Experimental and theoretical tools to understand and predict the oxidative transformation of organic compounds including micropollutants. The following abbreviations are used: LC: liquid chromatography; MS: mass spectrometry; MS/MS: tandem mass spectrometry; GC: gas chromatography; IRMS: isotope ratio mass spectrometry; UHR: ultrahigh-resolution; IC: ion chromatography; SFC: supercritical fluid chromatography; NMR: nuclear magnetic resonance; and QSAR: quantitative structure activity relationship.

Reaction Rate Constants

Experimental Measurements of Second-Order Rate Constants (k)

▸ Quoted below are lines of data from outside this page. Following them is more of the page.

-- ==== Sys2Proof/Machine/CatchUp.lean ====
section
/-! DEFINITION. Machine/CatchUp.lean: the catch-up engine (R366 to R372), with the two
commands that serve it beside streams and queues (R190, R340). -/
namespace Sys2Proof.Machine

/-! ## The manifest (R367) -/

/-- An entry of the manifest as HBM holds it. -/
def State.cuEntry (s : State) (i : Nat) : CuEntry :=
  let a := s.catchUp.man.toNat + 32 * i
  let b := s.hbmBytes a 32
  { src := natAt b 0 2, kind := byteAt b 2, pages := natAt b 4 4, srcAddr := natAt b 8 8, dst := natAt b 0x10 8,
    digest := natAt b 0x18 8, ok := byteAt b 3 == 0 && !s.anyPoison a 32 }
/-- Bytes of a region. -/
def CuEntry.len (e : CuEntry) : Nat := e.pages * 4096
/-- A region of whole pages inside HBM. -/
def inHbm (a n : Nat) : Bool := a % 4096 == 0 && a + n ≤ 0x18000000000
/-- Two regions meet. -/
def overlap (a n b m : Nat) : Bool := a < b + m && b < a + n
/-- The entry keeps R367, behind the entries `before` it. -/
def State.cuGood (s : State) (before : List CuEntry) (e : CuEntry) : Bool :=
  let j := s.journal
  let ring := j.base.toNat
  let size := j.ringSize
  e.ok && e.src != s.nodeId && s.grist.active && s.present e.src && (e.kind == 1 || e.kind == 2) && 1 ≤ e.pages
    && inHbm e.srcAddr e.len && inHbm e.dst e.len && !before.any (fun x => overlap x.dst x.len e.dst e.len)
    && (if e.kind == 2 then !bitOf j.cfg.toNat 15 && ring ≤ e.dst && e.dst + e.len ≤ ring + size
        else !overlap e.dst e.len ring size)
/-- The first entry that breaks a rule. -/
def State.cuBad (s : State) : List CuEntry → List CuEntry → Nat → Option Nat
  | _, [], _ => none
  | before, e :: es, i => if s.cuGood before e then State.cuBad s (before ++ [e]) es (i + 1) else some i
/-- ENTRIES and OUTST. -/
def CatchUp.count (c : CatchUp) : Nat := c.cfg.toNat % 8192
@[inherit_doc CatchUp.count] def CatchUp.outst (c : CatchUp) : Nat := max 1 (bitsOf c.cfg.toNat 23 16)
/-- CATCHUP_START: accepted in IDLE, COMMITTED and FAILED (R367). -/
def execCatchupStart (p : HostPort) (s : State) : Out :=
  .next (s.hostWrite p 0x33020C fun s =>
    match s.catchUp.phase with
    | .idle | .committed | .failed =>
      let n := s.catchUp.count
      let es := (List.range (min n 4096)).map s.cuEntry
      let s := s.modCu fun c =>
        { c with entry := 0, off := 0, lost := 0xFFFF, done := 0, again := [], entries := es, run := c.run + 1 }
      let at_ := s.catchUp.man.toNat
      let bad := if n == 0 || 4096 < n || !inHbm at_ (32 * n) then some 0 else s.cuBad [] es 0
      match bad with
      | some i => s.modCu fun c => { c with phase := .failed, entry := i }
      | none => s.modCu fun c => { c with phase := .receiving }
    | _ => s)

/-! ## Reading (R368, R371) -/

/-- Reads outstanding, those of an earlier run included. -/
def State.cuOutstanding (s : State) : Nat := (s.granary.resv.filter fun e => e.2.who == .catchUp && e.2.sent).length
/-- Reads of this run outstanding. -/
def State.cuOpen (s : State) : Nat :=
  (s.granary.resv.filter fun e => e.2.who == .catchUp && e.2.sent && e.2.epoch == s.catchUp.run).length
/-- The next read: one to send again, else the next of the manifest: entry, offset, timeouts so far. -/
def CatchUp.nextRead (c : CatchUp) : Option (Nat × Nat × Nat) :=
  match c.again with
  | x :: _ => some x
  | [] => if c.entry < c.entries.length then some (c.entry, c.off, 0) else none
/-- The read `x` has been issued. -/
def CatchUp.advance (c : CatchUp) : CatchUp :=
  match c.again with
  | _ :: rest => { c with again := rest }
  | [] =>
    let len := ((c.entries[c.entry]?).map (·.len)).getD 0
    if c.off + 4096 < len then { c with off := c.off + 4096 } else { c with entry := c.entry + 1, off := 0 }
/-- The engine reserves the reply of its next read and the MEM_REQ leaves (R190, R340, R368). -/
def State.cuIssue (s : State) : State :=
  let c := s.catchUp
  if c.phase != .receiving || c.outst ≤ s.cuOutstanding || !s.alive || s.isFatal then s else
  match c.nextRead with
  | none => s
  | some (i, off, tries) =>
    match c.entries[i]? with
    | none => s
    | some e =>
      let r : Reservation :=
        { cells := 0, who := .catchUp, since := 0, node := e.src, addr := e.dst + off, epoch := c.run,
          index := i, tries := tries, sent := true }
      match s.reserve 29 4096 r with
      | (s, none) => s
      | (s, some tag) =>
        let a := e.srcAddr + off
        let h := { s.mkHeader 3 10 0x12 e.src (endpointOf 3 ((s.stackOf a).getD 0 / 4)) with
                   stream := 0xFFFF, opx := BitVec.ofNat 64 a }
        (s.modCu CatchUp.advance).source
          { port := 29, hdr := h, payload := leBytes 4 4096 ++ leBytes 2 tag ++ zeros 2 }
/-- CATCHUP_READ_ISSUE (R368). -/
def execCatchupReadIssue (s : State) : Out := .next s.cuIssue
/-- REPLY_RESERVE (R190): a request that waits at its source reserves its reply and leaves. -/
def execReplyReserve (r : Requester) (s : State) : Out :=
  match r with
  | .stream k => .next (s.reserveStream k)
  | .queue q => .next (s.reserveQueue q)
  | .catchUp => .next s.cuIssue
/-- MEM_REPLY to a stream queue (R340). -/
def execMemReply (k : Nat) (s : State) : Out :=
  match s.inboxFor k [0x13] with
  | none => .next s
  | some x => .next (if x.hdr.epKind == 2 then s.queueReply x else s)
/-- Every read has been written: the engine verifies (R369). -/
def State.cuSettle (s : State) : State :=
  let c := s.catchUp
  if c.phase == .receiving && c.nextRead.isNone && s.cuOpen == 0
  then s.modCu fun c => { c with phase := .verifying, entry := 0 } else s
/-- CATCHUP_REPLY: the data is written and counted; a reply with a bad verdict is uncorrected
data, written poisoned. Outside RECEIVING, in a later run and in the fatal state it is discarded
(R144, R151, R354, R368, R371); the data waits for its controller (R392). -/
def execCatchupReply (m : Taking) (s : State) : Out :=
  match s.inboxFor m.frame [0x13] with
  | none => .next s
  | some x =>
    if x.hdr.epKind != 5 then .next s else
    let tag := x.hdr.opx.toNat % 65536
    let r? := s.resv tag
    if r?.any (fun r => r.who == .catchUp && r.sent && !s.hbmReady r.addr 4096) then .next s else
    let s := s.taken x
    match r? with
    | none => .next s
    | some r =>
      if r.who != .catchUp || !r.sent then .next s else
      let s := s.modResv tag fun r => { r with sent := false }
      if s.catchUp.phase != .receiving || r.epoch != s.catchUp.run || s.isFatal then .next s else
      let s := s.ctlWrite r.addr (fit 4096 x.payload) m.ecc 5 (x.verdict != 0)
      .next (s.modCu fun c => { c with done := c.done + 4096 }).cuSettle
/-- CATCHUP_READ_TIMEOUT: sent again, at most twice; the third timeout orphans the engine
(R289, R368, R371). -/
def execCatchupReadTimeout (tag : Fin 16384) (s : State) : Out :=
  match s.resv tag with
  | none => .next s
  | some r =>
    if !s.alive || r.who != .catchUp || !r.sent || s.core.frames.any (fun f => f.tag == some tag.val) then .next s else
    let s := (s.after (r.since + 40000000)).replyLost tag
    if s.catchUp.phase != .receiving || r.epoch != s.catchUp.run || s.isFatal then .next s
    else if r.tries < 2 then
      let off := r.addr - ((s.catchUp.entries[r.index]?).map (·.dst)).getD 0
      .next (s.modCu fun c => { c with again := c.again ++ [(r.index, off, r.tries + 1)] })
    else
      .next ((s.modCu fun c => { c with phase := .orphaned, lost := r.node, entry := r.index, again := [] }).raise 1764 0)

/-! ## Verifying and abandoning (R369, R372) -/

/-- The entries of a journal region, walked by their padded sizes, are sound; `n` bounds them. -/
def walkGood (s : State) : Nat → Nat → Nat → Bool
  | 0, a, e => e ≤ a
  | n + 1, a, e =>
    if e ≤ a then true else
    let h := s.hbmBytes a 64
    natAt h 0 4 == 0x4B534143 && natAt h 0x3C 4 == crc32c (h.take 0x3C)
      && walkGood s n (a + entrySize (natAt h 0x14 4)) e
/-- A received region holds what its entry says (R369). -/
def State.cuHolds (s : State) (e : CuEntry) : Bool :=
  !s.anyPoison e.dst e.len && crc64 (s.hbmBytes e.dst e.len) == e.digest
    && (e.kind != 2 || walkGood s e.pages e.dst (e.dst + e.len))
/-- CATCHUP_VERIFY_COMPLETE (R369); it waits for the controllers (R392), and the fatal state has
stopped the engine (R354). -/
def execCatchupVerifyComplete (s : State) : Out :=
  if !s.alive || s.catchUp.phase != .verifying || s.isFatal then .next s else
  if !(s.catchUp.entries.all fun e => s.regionReady e.dst e.len) then .next s else
  match s.catchUp.entries.findIdx? fun e => !s.cuHolds e with
  | some i => .next ((s.modCu fun c => { c with phase := .failed, entry := i }).raise 1786 0)
  | none => .next (s.modCu fun c => { c with phase := .committed })
/-- CATCHUP_ABANDON (R372). -/
def execCatchupAbandon (p : HostPort) (s : State) : Out :=
  .next (s.hostWrite p 0x33020C fun s =>
    match s.catchUp.phase with
    | .receiving | .verifying | .orphaned | .failed => s.modCu fun c => { c with phase := .abandoning, again := [], run := c.run + 1 }
    | _ => s)
/-- CATCHUP_ZEROED: every destination region of the manifest holds zeros (R372). -/
def execCatchupZeroed (s : State) : Out :=
  if !s.alive || s.catchUp.phase != .abandoning || s.isFatal then .next s else
  if !(s.catchUp.entries.all fun e => s.regionReady e.dst e.len) then .next s else
  let s := s.catchUp.entries.foldl (fun s e => if inHbm e.dst e.len then s.hbmZero e.dst e.pages else s) s
  .next (s.modCu fun c => { c with phase := .idle })

end Sys2Proof.Machine
end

Kinetics for the reactions of chemical oxidants with micropollutants and water constituents provide important information on the efficiency of oxidation reactions. Second-order rate constants, k, for the reactions of dosed chemical oxidants and in situ formed radicals with a wide variety of organic compounds including micropollutants containing reactive functional groups (e.g., olefins, aromatic compounds, nitrogenous, and sulfurous compounds) have been compiled in databases5155 or review papers/books.1,2,5658 Notably, experimental determination of k values needs rigorous control of pH, solution temperature, buffer and substrate concentrations, and the critical experimental details. The k values for common functional groups in micropollutants and DOM are decisive to understand the reactivities of structurally complex compounds. While the k values of dosed chemical oxidants vary by more than 10 orders of magnitude because of their selective nature toward various reactive sites, k values of in situ formed radicals have a much smaller range of a few orders of magnitude (Figure 2). A large number of experimental k values for chemical oxidants has been compiled (chemical oxidants such as ferrate(VI) which are not applied in full-scale are not included). Nevertheless, k values are also needed for newly detected emerging contaminants. Furthermore, there is lack of information on the reactivity of in situ formed halogen- and nitrogen-based radical species which is also linked to the formation of halogen- or nitrogen-containing transformation products. As a compliment to experimental approaches, predictive tools can estimate the k values for structurally diverse organic compounds. As such, k values obtained by different researchers and techniques require critical evaluations for the development of comprehensive tools.

Figure 2.

Figure 2

Apparent second-order rate constants, kapp (M–1 s–1) at pH 7, for the reactions of selected functional groups with dosed chemical oxidants and in situ formed radicals.2,53,5566 Note that the compounds in the different classes are not always the same for all oxidants, which may lead to differences in reactivity ranges.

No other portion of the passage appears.